Strategy, risk management, and how climate issues affect the business.
Metrics and targets are used to assess and manage climate-related issues.
Potentially scenario analysis and, in some versions of the proposal, a phased approach and proportionality options.
Important Deadlines
Paused: No binding deadlines for implementation because the rule is not in force.
Ongoing: Existing continuous disclosure requirements under securities law apply with standard periodic filing deadlines (e.g., quarterly and annual financial statements), which may include climate risk disclosures if material.
Current Status
The CSA published the proposed NI 51-107 package in 2021.
On April 23, 2025, the CSA announced it is pausing work on a new mandatory climate-related disclosure rule and related diversity amendments.
Penalties for Non-Compliance
Because NI 51-107 is not in force, there are no NI 51-107-specific penalties.

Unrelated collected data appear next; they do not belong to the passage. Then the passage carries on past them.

/-! ### Errors in stored lines (R454 to R458, R500) -/

/-- Appends a record to the memory error log and raises MSI-X vector 3 (R454). -/
def State.logError (s : State) (kind found ctx pa core : Nat) : State :=
  let n := s.mgmt.errN
  let r := leBytes 32 (packNat [(8, kind), (8, found), (16, ctx), (52, pa), (12, 0), (9, core), (23, 0), (64, s.time), (64, n)])
  { s with mgmt := { s.mgmt with errs := Tab.set s.mgmt.errs (n % 256) r, errN := n + 1 } }.msix 3
/-- The owner of a granule, if any (R406). -/
def State.granOwner (s : State) (g : Nat) : Option Nat :=
  (s.mgmt.grans.find? (fun r => decide (r.1 ≤ g) && decide (g < r.1 + r.2.1))).map (fun r => r.2.2)
/-- Whether the granules of n bytes of device memory at an offset are all the context's (R406, R408): n is at most a granule. -/
def State.owns (s : State) (ctx a n : Nat) : Bool :=
  s.granOwner (a / 65536) == some ctx && s.granOwner ((a + n - 1) / 65536) == some ctx
def State.ownerOf (s : State) (p : PA) : Nat := match p.sp with
  | .dev => (s.granOwner (p.a / 65536)).getD 0
  | _ => 0
/-- Sectors of 16 bytes that n bytes at an address touch, and those they cover wholly (R456). -/
def sectorsTouched (a n : Nat) : List Nat := (List.range 8).filter (fun i => decide (16 * i < a % 128 + n) && decide (a % 128 < 16 * i + 16))
def sectorsCovered (a n : Nat) : List Nat := (List.range 8).filter (fun i => decide (a % 128 ≤ 16 * i) && decide (16 * i + 16 ≤ a % 128 + n))
/-- A poisoned line after a write of n bytes at a (R456): the sectors wholly written, and no poison once all eight are. -/
def Line.written (l : Line) (a n : Nat) : Line :=
  let secs := if l.poison then l.sectors ||| BitVec.ofNat 8 (maskOf (sectorsCovered a n)) else 0
  { l with poison := l.poison && secs != 0xFF, sectors := if secs = 0xFF then 0 else secs }
/-- The read of n bytes at p: whether it is an uncorrectable read, the line poisoned and logged when the error is first found (R454, R456). -/
def State.readCheck (s : State) (p : PA) (n found : Nat) : Bool × State :=
  let l := s.lineOf p.line
  if l.hidden ≠ 0 then
    (true, (s.putLine p.line { l with hidden := 0, errCore := 0x1FF, poison := true, sectors := 0 }).logError l.hidden found (s.ownerOf p) (lineBase p.line).a l.errCore)
  else if l.poison then ((sectorsTouched p.a n).any (fun i => !l.sectors.getLsbD i), s)
  else (false, s)
/-- Stops a context at the end of the step for one of the reasons of R493 (its class); a stop that is due already is not noted twice. -/
def State.addStop (s : State) (ctx cls : Nat) : State :=
  if s.stops.contains (ctx, cls) then s else { s with stops := s.stops ++ [(ctx, cls)] }
/-- An agent of a context meets an uncorrectable read: the context is stopped at the end of the step, and the access never completes (R455). -/
def State.stopFor (s : State) (ctx : Nat) : State := s.addStop ctx 1
/-- Merges a U line: its value is written and it leaves U; with an error anywhere the merge is abandoned, the line
poisoned, and the context that owns it stopped (R161, R458). -/
def State.merge (s : State) (lk found : Nat) : State :=
  let l := s.lineOf lk
  match l.upd with
  | none => s
  | some (op, ps) =>
    if l.lostPart ≠ 0 ∨ l.hidden ≠ 0 then
      let own := s.ownerOf (lineBase lk)
      let s := (s.putLine lk { l with upd := none, lostPart := 0, hidden := 0, errCore := 0x1FF, poison := true, sectors := 0 }).logError
        (if l.lostPart ≠ 0 then l.lostPart else l.hidden) found own (lineBase lk).a l.errCore
      if own = 0 then s else s.stopFor own
    else
      let bs := foldLine op.toNat (s.rawRead (lineBase lk) 128) ps
      (s.putLine lk { l with upd := none }).rawWrite (lineBase lk) bs
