-- ==== Sys2Proof/Machine/Reach.lean ====
section
/-! DEFINITION. References, reclamation and the end of fibres (R98, R100 to R107, R263, R297, R427, R432), masks and barriers as
they are tested again (R57, R295 to R297), and the dealer's bins (R37 to R39). -/

namespace Sys2Proof.Machine

/-- Raises a fibre's stamp as an access placed at ts does, counting the access. -/
def State.stampAccess (s : State) (k : Nat) : State :=
  { s.modFibre k (fun f => { f with stamp := s.pip f.stamp }) with accesses := s.accesses + 1 }
/-- The descriptor of a context, for totality. -/
def CtxDesc.zero : CtxDesc :=
  { ctxid := 0, kslot := 0, pfirst := 0, psize := 0, hostmem := false, tloc := 0, srseed := 0, troot := 0, fhbase := 0, fhsize := 0,
    fcbase := 0, fcsize := 0, hdmbase := 0, hdmsize := 0, savegr := 0 }
def State.cdesc (s : State) (ctx : Nat) : CtxDesc := match s.ctx ctx with
  | some c => c.d
  | none => CtxDesc.zero
/-- The line of memory under an address of a context's frame heap or future-cell region: the home at which blocks and cells are placed
in the order (R77, R81, R94). -/
def State.heapLine (s : State) (ctx va : Nat) : Option Nat := match s.walk ctx va with
  | .ok lf => if lf.loc ≤ 1 ∧ lf.view = none then some (PA.line ⟨if lf.loc = 0 then .dev else .host, lf.base + va % lf.size⟩) else none
  | .error _ => none
/-- What the translation of an access to a segment, a block or a cell finds (R406): PAGE or PROT of the walk, or a leaf that names a granule
which the context does not own, PROT cause 9 (R408). -/
def State.heapFault (s : State) (ctx va : Nat) : Option FaultInfo := match s.walk ctx va with
  | .error x => some x
  | .ok lf => if lf.loc = 0 ∧ s.granOwner ((lf.base + va % lf.size) / 65536) ≠ some ctx then some (FaultInfo.prot va 9) else none
/-- Places an access of the device to a block or a cell at its home: a load after the last write there, an atomic or a store beyond
every read too (R137, R139); answers its stamp. -/
def State.placeAt (s : State) (ctx va ts : Nat) (wr : Bool) : Nat × State :=
  match s.heapLine ctx va with
  | none => (ts, s)
  | some lk =>
    let l := s.lineOf lk
    let t := if wr then max ts (l.rts + 1) else max ts l.wts
    (t, s.putLine lk (if wr then { l with wts := t, rts := t } else { l with rts := max l.rts t }))
/-- One access of fibre k to the block or cell at va (R77, R81, R94). -/
def State.heapAccess (s : State) (k va : Nat) (wr : Bool) : State :=
  match s.fibre k with
  | none => s
  | some f =>
    let (t, s) := s.placeAt f.ctx va f.stamp wr
    { s.modFibre k (fun f => { f with stamp := s.pip t }) with accesses := s.accesses + 1 }
/-- What n bytes stored at a block do to a poisoned line, or one with an error not yet read: a line wholly written is whole again (R456). -/
def State.heapWrote (s : State) (ctx va n : Nat) : State := match s.heapLine ctx va with
  | none => s
  | some lk =>
    let l := s.lineOf lk
    let secs := if l.poison then l.sectors ||| BitVec.ofNat 8 (maskOf (sectorsCovered (va % 128) n)) else 0
    if l.poison || l.hidden != 0 then s.putLine lk { l with
      hidden := if n = 128 then 0 else l.hidden, poison := l.poison && secs != 0xFF, sectors := if secs = 0xFF then 0 else secs }
    else s
/-- The address of cell i. -/
def CtxDesc.cellAddr (d : CtxDesc) (i : Nat) : Nat := d.fcbase + 64 * i

/-- Whether a fibre has a far atomic or RED on its way to a banker (R155). -/
def State.farPending (s : State) (k : Nat) : Bool :=
  s.clusters.any (fun c => c.2.banker.any (fun r => r.fibre == k) || c.2.farBuf.any (fun r => r.fibre == k))
/-- Whether a fibre has an access of an earlier issue still to be made (R137, R275). -/
def State.jobPending (s : State) (k : Nat) : Bool := s.jobs.any (fun j => j.todo.any (fun m => m.key == k) || j.left.any (fun m => m.key == k))
/-- Whether an access of a fibre has left its port and is not yet placed. -/
def State.inFlight (s : State) (k : Nat) : Bool := s.farPending k || s.jobPending k
/-- Whether a command taken by PUSH has claims not yet placed, or a remote call's record not yet read (R151, R374): accesses that come
before what the issuing lane does next. -/
def Cmd.pending (c : Cmd) : Bool := !c.began && (c.due || c.tgts.any (fun t => t.claim != .placed) || (match c.req with
  | some (_, none) => true
  | _ => false))
def State.pushPending (s : State) (k : Nat) : Bool :=
  s.clusterCtx.any (fun x => x.2.chans.any (fun c => c.2.cmds.any (fun m => m.fibre == k && m.pending)))
    || s.link.queue.any (fun m => m.fibre == k && m.pending)
/-- Whether a fibre has an access not yet placed: one on its way to a banker or to its place (R275), a FIFOR that nothing has fed (R124, R144), the claims of a PUSH
(R151), or a reference instruction that waits behind such an access (R94). -/
def State.unplaced (s : State) (k : Nat) : Bool :=
  s.inFlight k || s.pushPending k || s.fills.any (fun x => x.fibre == k && x.vals.isEmpty) || (match s.fibre k with
    | some f => !f.refs.isEmpty
    | none => false)

/-! ### Trailer conditions -/

/-- The fibres of a crew, in ascending lane order. -/
def State.crewFibres (s : State) (c : Crew) : List Fibre := c.lanes.filterMap (fun l => l.bind s.fibre)
/-- The fibres of a team. -/
def State.teamFibres (s : State) (t : Team) : List Fibre := t.crews.flatMap (fun k => match s.crew k with
  | some c => s.crewFibres c
  | none => [])
def Cond.isWaitm (m : Nat) : Cond → Bool
  | .waitm n => n == m
  | _ => false
/-- Tests the release of WAITM on mask m again (R57): when every lane whose bit is 1 waits, all waiting lanes are released with
their stamps joined, once every earlier access of theirs has been placed (R58, R144). -/
def State.retestWaitm (s : State) (ck m : Nat) : State :=
  match s.crew ck with
  | none => s
  | some c =>
    let fs := s.crewFibres c
    let waiting := fs.filter (fun f => f.conds.any (Cond.isWaitm m))
    let mask := (c.masks.getD m 0).toNat
    let ok := (List.range 32).all (fun l => !bitOf mask l || waiting.any (fun f => f.lane == l)) && !waiting.any (fun f => s.unplaced f.key)
    if ok && !waiting.isEmpty then
      let ts := maxOf (waiting.map Fibre.stamp)
      s.putFibres (waiting.map (fun f => { f with conds := f.conds.filter (fun x => !x.isWaitm m), stamp := ts, since := s.cycle }))
    else s
def State.retestMasks (s : State) (ck : Nat) : State := (List.range 12).foldl (fun s m => s.retestWaitm ck m) s

/-- The stamp that a wait on a phase joins (R145). -/
def Barrier.joinOf (b : Barrier) (tok : Word) : Nat := (Tab.get b.joins tok.toNat).getD 0
/-- Whether PHASE is beyond a token, as BARW compares (R296). -/
def phasePast (phase tok : Word) : Bool := decide (0 < signed 32 (phase - tok).toNat)
/-- Whether a trailer condition is met, and the stamp it joins (R126, R127, R130, R292, R296). -/
def State.condMet (s : State) (f : Fibre) (c : Cond) : Option Nat :=
  let team := (s.crew f.crew).bind (fun c => c.team.bind s.team)
  match c with
  | .waitm _ => none
  | .fault => none
  | .ring r i ph => match team with
    | some t => if t.phases.contains (r, i) == ph then some t.phaseStamp else none
    | none => none
  | .wptr ch v _ =>
    let x := s.chan f.ctx (clusterOf f.core) ch
    if 0 ≤ signed 64 (x.pointer - v).toNat then some x.ptrStamp else none
  | .time t => if t ≤ s.time then some 0 else none
  | .bar n tok _ => match team with
    | some t => if phasePast (t.bar n).phase tok then some ((t.bar n).joinOf tok) else none
    | none => none
/-- Removes the conditions that are met now; one met stays met (R126). -/
def State.judge (s : State) (f : Fibre) : Fibre :=
  f.conds.foldl (fun g c => match s.condMet f c with
    | some ts => { g with stamp := max g.stamp ts, conds := g.conds.filter (· != c), since := s.cycle }
    | none => g) f
/-- Whether a fibre's group is on a port. -/
def State.atPort (s : State) (k : Nat) : Bool := s.ports.any (fun p => p.2.fibres.contains k)
/-- Whether a fibre's sentence was cut at a turn switch and has not gone on yet (R434). -/
def State.wasCut (s : State) (k : Nat) : Bool := s.crews.any (fun c => c.2.cut.any (fun x => x.fibres.contains k))
/-- Whether a fibre is in the middle of a sentence: on a port, or cut there. What waits for its trailer does not touch it yet. -/
def State.onPort (s : State) (k : Nat) : Bool := s.atPort k || s.wasCut k
/-- Judges the waiting fibres of the state again. -/
def State.judgeAll (s : State) : State :=
  s.putFibres ((s.fibres.map Prod.snd).filterMap (fun (f : Fibre) =>
    if f.conds.isEmpty || s.onPort f.key then none else some (s.judge f)))

/-- A phase completes (R295): PHASE + 1, COUNT 0, flags cleared, the phase's stamps joined (R145). -/
def Barrier.complete (b : Barrier) : Barrier :=
  { b with phase := b.phase + 1, count := 0, flags := [], joins := Tab.set b.joins b.phase.toNat b.cur, cur := 0 }
/-- Completes the phase when COUNT has reached EXPECT; with EXPECT 0 none completes (R295, R297). A broken phase does not (R299). -/
def Barrier.test (b : Barrier) : Barrier := if b.expect ≠ 0 ∧ b.count = b.expect ∧ ¬ b.broken then b.complete else b
/-- One arrival at stamp ts (R295, R298). -/
def Barrier.arrive (b : Barrier) (ts : Nat) : Barrier := Barrier.test { b with count := b.count + 1, cur := max b.cur ts }
def State.arriveBar (s : State) (tk n ts : Nat) : State :=
  match s.team tk with
  | none => s
  | some t => (s.putTeam tk (t.putBar n ((t.bar n).arrive ts))).judgeAll

/-! ### Dealers (R38, R39) -/

def launchTimer (s : State) (ctx num : Nat) : Nat := match s.launch ctx num with
  | some l => l.gather
  | none => 1600
/-- Forms a crew from a bin's tasks: it waits in the placement list (R39, R40). -/
def Cluster.form (c : Cluster) (now : Nat) (ts : List Task) : Cluster :=
  match ts with
  | [] => c
  | t :: _ => { c with placement := c.placement ++ [{ ctx := t.ctx, launch := t.launch, tasks := ts, since := now }] }
/-- Files a task in its bin, forming a crew of 32, or of the oldest bin when all 256 are in use (R38, R39). -/
def Cluster.file (c : Cluster) (now : Nat) (t : Task) : Cluster :=
  match c.bins.find? (fun b => b.pc == t.pc && b.ctx == t.ctx) with
  | some b =>
    let ts := b.tasks ++ [t]
    if 32 ≤ ts.length then
      { (c.form now (ts.take 32)) with bins := c.bins.filter (fun x => !(x.pc == t.pc && x.ctx == t.ctx)) }
    else { c with bins := c.bins.map (fun x => if x.pc == t.pc && x.ctx == t.ctx then { x with tasks := ts } else x) }
  | none =>
    let nb : Bin := { pc := t.pc, ctx := t.ctx, start := now, timer := t.timer, tasks := [t] }
    if c.bins.length < 256 then { c with bins := c.bins ++ [nb] }
    else
      let start := c.bins.foldl (fun m b => min m b.start) now
      match c.bins.find? (fun b => b.start == start) with
      | some old => { (c.form now old.tasks) with bins := c.bins.filter (fun x => !(x.pc == old.pc && x.ctx == old.ctx)) ++ [nb] }
      | none => { c with bins := c.bins ++ [nb] }
def State.fileTask (s : State) (cl : Nat) (t : Task) : State := s.putCluster cl ((s.cluster cl).file s.cycle t)
/-- A task that reaches a dealer: it waits there for its segments, in arrival order (R62). -/
def State.arrive (s : State) (cl : Nat) (t : WaitTask) : State :=
  let c := s.cluster cl
  s.putCluster cl { c with waiting := c.waiting ++ [t] }
/-- Hands a continuation to the dealer of its HOMECORE's cluster as a resume task (R97, R98), its stamp at least ts (R99). -/
def State.handOver (s : State) (ctx : Nat) (k : DWord) (b : Word) (ts : Nat) : State :=
  let blk := (s.heap ctx).block (handleAddr k)
  let (id, s) := s.newKey
  s.arrive (clusterOf blk.homecore)
    { id := id, pc := blk.resumepc, ctx := ctx, launch := blk.launch, fid := blk.eff.fid, stamp := max blk.eff.stamp ts,
      timer := launchTimer s ctx blk.launch, f := 0, l := 0, args := [], handle := some (k, b) }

However, climate statements made voluntarily (or within existing continuous disclosure documents) can still create exposure under general securities law for misleading disclosure or failure to disclose material information, depending on the facts and applicable provincial securities regimes.
Examples for Known Violations
A TSX-listed issuer that publishes a net-zero plan in an annual report is not following NI 51-107, but it still needs to ensure statements are not misleading and that material climate risks are appropriately disclosed under existing rules.
An issuer considering whether to disclose Scope 3 emissions would treat NI 51-107 as a reference framework, but would base any required disclosure on materiality and current securities guidance, not on a binding instrument.